Blogi AGNIESZKI i MAMUTY , na których zobaczyłam wiele wspaniałych pomysłów na zeszyt z przepisami: "przepiśnik" zainspirowały mnie do zrobienia takiego przepiśnika. Z założenia miał to być prezent na Dzień Matki. Udało mi się zrobić wszystko na czas, ale nie mam swojej bindownicy.
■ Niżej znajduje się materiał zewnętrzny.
-- ==== Sys2Proof/Machine/Flt.lean ====
section
/-! DEFINITION. The commands of fault collection (20): status and record clears, classes, the heartbeat, injection, the
recovery clear and the lock. The quiet timer stands in Reset.lean. -/

namespace Sys2Proof.Machine

/-- Address of the word of FLT_STATUS or FLT_INJ_STATUS that holds a half. -/
def fltHalf (hi : Bool) : Nat := if hi then Reg.FLT_STATUS_HI else Reg.FLT_STATUS_LO

/-- The bits of a half of FLT_STATUS whose level source has its condition (R597). -/
def State.activeHalf (s : State) (hi : Bool) : Word := BitVec.ofNat 32 (if hi then fldW s.flt.active 51 32 else fldW s.flt.active 31 0)

/-- FLT_STATUS_CLEAR: a write of v to FLT_STATUS_LO, or with hi to FLT_STATUS_HI (R596, R597). -/
def execFltStatusClear (hi : Bool) (v : Word) (s : State) : Res :=
  s.opWrite (fltHalf hi) <|
    let a := fltHalf hi
    let s1 := s.wr a (s.rd a &&& ~~~(v &&& ~~~s.activeHalf hi))
    .next (if s1.latched 22 then s1 else { s1 with flt := { s1.flt with ucodeBase := false } })

/-- SOURCE_CLASS_WRITE: CLASS of FLT_SRC_src (R594, R31, R612, R666). A fixed source and a Weld source below Serious are
ignored. The heartbeat may stop, which darkens mate members (R546). -/
def execSourceClassWrite (src : Fin 52) (cls : Fin 4) (s : State) : Res :=
  s.opWrite (Reg.FLT_SRC src) <|
    let a := Reg.FLT_SRC src
    if s.bit a 5 || (s.bit a 4 && decide (cls.val < 2)) || s.fld a 1 0 = cls.val then .next s
    else if s.flt.lock then .next (s.inc Reg.FLT_CNT_REFUSED)
    else .next ((s.setF a 1 0 cls).mateDarken s.aliveRun)

/-- FFR_CLEAR: a write of one to FLT_FFR_INFO.VALID clears the record and arms it (R598). -/
def execFfrClear (s : State) : Res :=
  s.opWrite Reg.FLT_FFR_INFO <|
    .next ((((((s.wr Reg.FLT_FFR_INFO 0).wr Reg.FLT_FFR_TIME_LO 0).wr Reg.FLT_FFR_TIME_HI 0).wr Reg.FLT_FFR_AON_LO 0).wr
      Reg.FLT_FFR_AON_HI 0))

/-- ALIVE_TOGGLE: ALIVE_US has passed since the last toggle or the last stop (R599). -/
def execAliveToggle (s : State) : Res :=
  .next (if s.aliveRun then { s with flt := { s.flt with alive := !s.flt.alive } } else s)

/-- FLT_INJ: a write of GO = 1 with SOURCE; `sameCycle` says that the last acknowledgement fell in its cycle (R609, R610,
R601). -/
def execFltInj (src : Fin 64) (sameCycle : Bool) (s : State) : Res :=
  s.opWrite Reg.FLT_INJ <|
    let s := s.setF Reg.FLT_INJ 5 0 src
    if 51 < src.val then .next (s.inc Reg.FLT_CNT_REFUSED)
    else
      let s := if src.val < 32 then s.setB Reg.FLT_INJ_STATUS_LO src true else s.setB Reg.FLT_INJ_STATUS_HI (src - 32) true
      let s := if s.bit (Reg.FLT_SRC src) 3 then s.signal .op (s.fld Reg.FLT_INT 24 16) else s
      let hit := sameCycle && s.flt.lastAck.getLsbD src
      let s := if hit then s.setB Reg.FLT_STATE 6 true else s
      let s := if hit && s.flt.lastRec == some src.val then s.setB Reg.FLT_FFR_INFO 30 true else s
      .next { s with flt := { s.flt with lastInj := some src.val } }

/-- PCO (R606), kept in the Sett (Table 21.6). -/
def State.pco (s : State) : Bool := s.bit (Reg.RCP_RET 0x1000) 31

/-- Every entry of the recovery history is zero (Table 21.16). -/
def State.clearHistory (s : State) : State := (List.range 32).foldl (fun s i => s.wr (Reg.RCP_RET (0x1008 + 4 * i)) 0) s

/-- FLT_RCV_CLR: a write of v; `late` says that more than 1 ms has passed since the write before it (R607). The keys are
0xC3 and 0x3C. Clearing PCO empties the history, whose entries from COUNT upward are zero (Table 21.16). -/
def execFltRcvClr (v : Word) (late : Bool) (s : State) : Res :=
  s.opWrite Reg.FLT_RCV_CLR <|
    let key := fun (s : State) (b : Bool) => ({ s with flt := { s.flt with clrKey := b } } : State)
    if s.flt.clrKey then
      if v = 0x3C && !late then
        .next ((key s false).clearHistory.wr (Reg.RCP_RET 0x1000) (setFldW (setBitW (s.rd (Reg.RCP_RET 0x1000)) 31 false) 4 0 0))
      else .next ((key s (v == 0xC3)).inc Reg.FLT_CNT_REFUSED)
    else if v = 0xC3 then .next (key s true)
    else .next (s.inc Reg.FLT_CNT_REFUSED)

/-- FLT_LOCK: a write of LOCK = 1 (R612). -/
def execFltLock (s : State) : Res := s.opWrite Reg.FLT_CTRL (.next { s with flt := { s.flt with lock := true } })

/-- MATE_ALIVE_LOSS: MATE_ALIVE_IN has shown no edge for FLT_MATE.TO microseconds (R608). -/
def execMateAliveLoss (s : State) : Res := .next (if s.mateRole then s.raiseLevel 50 0 else s)

/-- LEVEL_CONDITION_ABSENT: the condition of a level source has been absent for a CLK_AON cycle (R597). -/
def execLevelConditionAbsent (src : Fin 52) (s : State) : Res :=
  .next { s with flt := { s.flt with active := setBitW s.flt.active src.val false } }

end Sys2Proof.Machine
end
W punktach usługowych,( a jest ich kilka w moim mieście) niestety bindownice są zbyt małe i nie weszła do nich gruba okładka :( Od maja szukałam pomysłu na skończenie mojej pracy. Wreszcie w Rabce w Instytucie Chorób Płuc punkt usługowy zbindował mi mój przepiśnik :)
Cały w tonacji brązowo - beżowej z dodatkami ecru.
Do środka wstawiłam kolorowe przekładki...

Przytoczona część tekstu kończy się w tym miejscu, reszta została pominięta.